И Делагарди, в целом, был рад такому исходу, потому что парню крепко досталось. Палачи при этом воеводе были знатные. Лучше уж смерть, чем продолжение расспросов.
— Воевода, Дмитрий Иванович. — Вновь поклонился тысяцкий. — Мы же всем полком, мы же…
— Ты еще здесь. — Голос сидящего на троне повысился. — Я все сказал.
— Воевода…
— Или мне отца этого изменника сюда позвать, и его людей пригласить? — Медленно и небрежно проговорил Шуйский. — Пошел прочь.
Якоб видел, как заиграли желваки на лице рязанца, и он понимал этого человека. Но, дело военное, раз воевода сказал, нужно подчиняться. Тысяцкий было дернулся, но остановился, смирился, поклонился раболепно…
Хотя Делагарди мог поклясться, что в этом человеке бушует злоба.
— Да, воевода, прощения прошу, что отвлек и с ерундой такой тебя потревожил.
Не поворачиваясь и кланяясь, он вышел из шатра.
Злость, раздражение и даже ненависть, вот что видел швед в русском войске. Все эти люди все меньше понимали, почему должны служить Шуйским. Все больше этот поход показывал начавшийся еще в Москве со смертью Скопина разлад. Одни пытались добыть для себя местечко поближе к трону, но надежды на них-то особо не было. Стойкость таких льстецов всегда была для Якоба под вопросом. Вторые, более крепкие, казалось бы, и надежные, все чаще выражали свой протест.

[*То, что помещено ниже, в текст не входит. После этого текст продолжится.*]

-- ==== Sys2Proof/Tests/Slice0.lean ====
section
/-! SUPPORT. Small tests. Every expected value is taken from the spec: the encodings of 30_encoding.md and the
vectors of 95_test_vectors.md, named beside each. -/

namespace Sys2Proof.Tests

open Sys2Proof.Machine

/-! ## WellFormed refuses an ill-formed term of its one check -/

theorem test_wellFormed_refuses_typeBad_zero : WellFormed (.typeBad 0x00) = false := by decide
theorem test_wellFormed_admits_typeBad_one : WellFormed (.typeBad 0x01) = true := by decide

/-! ## Decoding: words written out from 30_encoding.md R84, R85, R92 and 95_test_vectors.md -/

theorem test_decode_decNew : decode .command 0x00000000000000000001#80 = .ok .decNew := by decide
theorem test_decode_dims : decode .command 0x00000000000000000002#80 = .ok .dims := by decide
theorem test_decode_rdimg : decode .command 0x00000000000000000003#80 = .ok .rdimg := by decide
theorem test_decode_encNew : decode .command 0x00000000000000000004#80 = .ok .encNew := by decide
theorem test_decode_setthr : decode .command 0x00000000000000008005#80 = .ok (.setthr 0x80) := by decide
theorem test_decode_encodeL : decode .command 0x00000002000000090006#80 = .ok (.encodeL 9 2) := by decide
theorem test_decode_encodeC : decode .command 0x00000002000000030016#80 = .ok (.encodeC 3 2) := by decide
theorem test_decode_rdhdr : decode .command 0x00000000000000000008#80 = .ok .rdhdr := by decide
theorem test_decode_wrhdr : decode .command 0x00004000000000C80009#80 = .ok (.wrhdr 200 16384) := by decide
theorem test_decode_unpack : decode .command 0x0000000200000009000A#80 = .ok (.unpack 9 2) := by decide
theorem test_decode_packL : decode .command 0x00000001000000097F0B#80 = .ok (.packL 9 1 0x7F) := by decide
theorem test_decode_packC : decode .command 0x0000000200000003801B#80 = .ok (.packC 3 2 0x80) := by decide
theorem test_decode_vldec : decode .command 0x0000000000000000000C#80 = .ok .vldec := by decide
theorem test_decode_vlenc : decode .command 0x0000000000004000000D#80 = .ok (.vlenc 16384) := by decide
theorem test_decode_thrcmpL : decode .command 0x000000000000007E7F0E#80 = .ok (.thrcmpL 0x7E 0x7F) := by decide
theorem test_decode_thrcmpC :
    decode .command 0x000000007E7F7F807F1E#80 = .ok (.thrcmpC 128 127 127 126 0x7F) := by decide

/-- The reserved low bytes of vector V-O7. -/
theorem test_decode_reserved :
    [0x00#8, 0x07#8, 0x0F#8, 0x10#8, 0x11#8, 0x12#8, 0x17#8, 0x1A#8, 0x1C#8, 0x1F#8, 0x26#8, 0x81#8].all
      (fun low => decode .command (commandWord 0 0 0 low) = .error (.reservedCommand low)) = true := by decide

/-- Bits of the operand fields an operation does not use are ignored (R86). -/
theorem test_decode_ignores_unused_operands :
    decode .command 0xFFFFFFFFFFFFFFFFFF01#80 = .ok .decNew := by decide

/-- `0b00000000` and `0b10000001` at the TypeField (R71). -/
theorem test_decode_type :
    decode (.source .typeField) 0b00000000#80 = .ok .typeOk ∧
    decode (.source .typeField) 0b10000001#80 = .ok (.typeBad 0x81) := by decide

/-- `0ttrrrrr` and `1ttrrrrr` with `tt` = 11, `rrrrr` = 00101 (R72). -/
theorem test_decode_fixhdr :
    decode (.source .fixHeader) 0b01100101#80 = .ok (.fixhdrOk 0b11 0b00101) ∧
    decode (.source .fixHeader) 0b11100101#80 = .ok (.fixhdrExt 0b11 0b00101) := by decide

/-- `1ggggggg` and `0ggggggg` with `g` = 1000010 (R73). -/
theorem test_decode_vle :
    decode (.source .width) 0b11000010#80 = .ok (.vleCont 0b1000010) ∧
    decode (.source .height) 0b01000010#80 = .ok (.vleLast 0b1000010) := by decide

theorem test_decode_pixoct : decode (.source .pixelData) 0b10100101#80 = .ok (.pixoct 0b10100101) := by decide

/-! ## One step on a small state -/

/-- An idle block with a source and a sink that already holds nothing. -/
def withSource (src : List Octet) : State := { State.reset with src := src }

/-- An idle block with a sample buffer. -/
def withSamples (bytes : List Octet) : State := { State.reset with smp := Memory.ofBytes bytes }

/-- An idle block with a source and a pixel buffer. -/
def withPixels (src bytes : List Octet) : State := { withSource src with pix := Memory.ofBytes bytes }

/-- A decoder in Ready with these dimensions. -/
def ready (w h : Dim) (s : State) : State := s.latchHeader w h

/-- What is read of the state an instruction leaves. -/
def left {α : Type} (f : State → α) (o : Host.Outcome State Fault Refusal) : Option α :=
  match o with
  | .next s => some (f s)
  | _ => none

/-- The refusal an instruction ends in. -/
def refusal (o : Host.Outcome State Fault Refusal) : Option Refusal :=
  match o with
  | .refused r => some r
  | _ => none

/-- The first `n` bytes of the pixel buffer. -/
def pixels (n : Nat) (s : State) : List Octet := (List.range n).map s.pix.read

/-- V-V19: the five-octet form. -/
theorem test_vlenc_five_octets :
    left (fun s => (s.snk, s.results, s.busy)) (exec (.vlenc 305419896) State.reset) =
      some ([0x81, 0x91, 0xD1, 0xAC, 0x78], [okRecord 0 0], false) := by decide

/-- V-V23: the second write fails. -/
theorem test_vlenc_failed_write :
    left (fun s => (s.snk, s.results))
      (exec (.vlenc 16384) { State.reset with snkAnswers := [.accept, .fail (.env 7)] }) =
      some ([0x81], [{ kind := 1, info := 0, cause := some (.env 7), a := 0, b := 0 }]) := by decide

/-- V-V35: bit 32 is dropped. -/
theorem test_vldec_drops_high_bits :
    left (fun s => (s.results, s.ipos)) (exec .vldec (withSource [0x9F, 0xFF, 0xFF, 0xFF, 0x7F])) =
      some ([okRecord 4294967295 0], 5) := by decide

/-- V-V41: the stream ends inside an integer. -/
theorem test_vldec_end_of_stream :
    left (fun s => (s.results, s.ipos)) (exec .vldec (withSource [0xFF, 0xFF])) =
      some ([Err.record (.ioError .eos)], 2) := by decide

/-- V-H17: the low flag bits are ignored, the width is not canonical. -/
theorem test_rdhdr_ignored_bits :
    left (fun s => (s.results, s.ipos, s.phase)) (exec .rdhdr (withSource [0x00, 0x7F, 0x80, 0x80, 0x01, 0x00])) =
      some ([okRecord 1 0], 6, .uninitialized) := by decide

/-- V-H3: the type is rejected before the flag octet is read. -/
theorem test_rdhdr_type_rejected :
    left (fun s => (s.results, s.ipos)) (exec .rdhdr (withSource [0x01, 0x80])) =
      some ([Err.record (.unsupportedType 1)], 1) := by decide

/-- V-H23. -/
theorem test_wrhdr :
    left State.snk (exec (.wrhdr 200 16384) State.reset) =
      some [0x00, 0x00, 0x81, 0x48, 0x81, 0x80, 0x00] := by decide

/-- V-U8: two rows of 9, the bytes beyond `w * h` untouched. -/
theorem test_unpack_rows :
    left (fun s => (pixels 20 s, s.ipos))
      (exec (.unpack 9 2) (withPixels [0xAA, 0x80, 0x00, 0x80] (List.replicate 20 0x55))) =
      some ([0xFF, 0, 0xFF, 0, 0xFF, 0, 0xFF, 0, 0xFF, 0, 0, 0, 0, 0, 0, 0, 0, 0xFF, 0x55, 0x55], 4) := by decide

/-- V-U11: row 0 stands, row 1 is never read. -/
theorem test_unpack_failed_row :
    left (fun s => (pixels 4 s, s.results, s.ipos))
      (exec (.unpack 2 2) (withPixels [0xC0] (List.replicate 4 0x55))) =
      some ([0xFF, 0xFF, 0, 0], [Err.record (.ioError .eos)], 1) := by decide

Даже отсутствие разъездов — это же его проявление.
Если так дальше пойдет, то от Серпухова к Туле народ начнет постепенно разбегаться. Расходиться по своим поместьям. А этого допустить нельзя. Нужно разбить ляхов. Чертового, проклятущего Сигизмунда, засевшего в Смоленске.
Именно эту цель преследовал швед. Именно поэтому его послал сюда король.
Да, земельные уступки, деньги его наемникам, но по большей части — разгром Сигизмунда Вазы.
Делагарди дернулся, поднялся.
— Воевода. Дозволь, я к своим пойду. — Русский его был очень хорош, и швед гордился тем, что говорил почти без акцента.
Шуйский лишь рукой махнул.
Я проснулся.
Легкое возбуждение и предчувствие сегодняшних невероятно важных дел давило, не давало лишних минут отдыха.
Поднялся, потянулся. Погода стояла отличная. Сегодня отличный день для славной драки. Полдня и войска Шуйского начнут переправу. Но мы к этому уже готовы.
Время шло, дозоры докладывали о приближении воинства.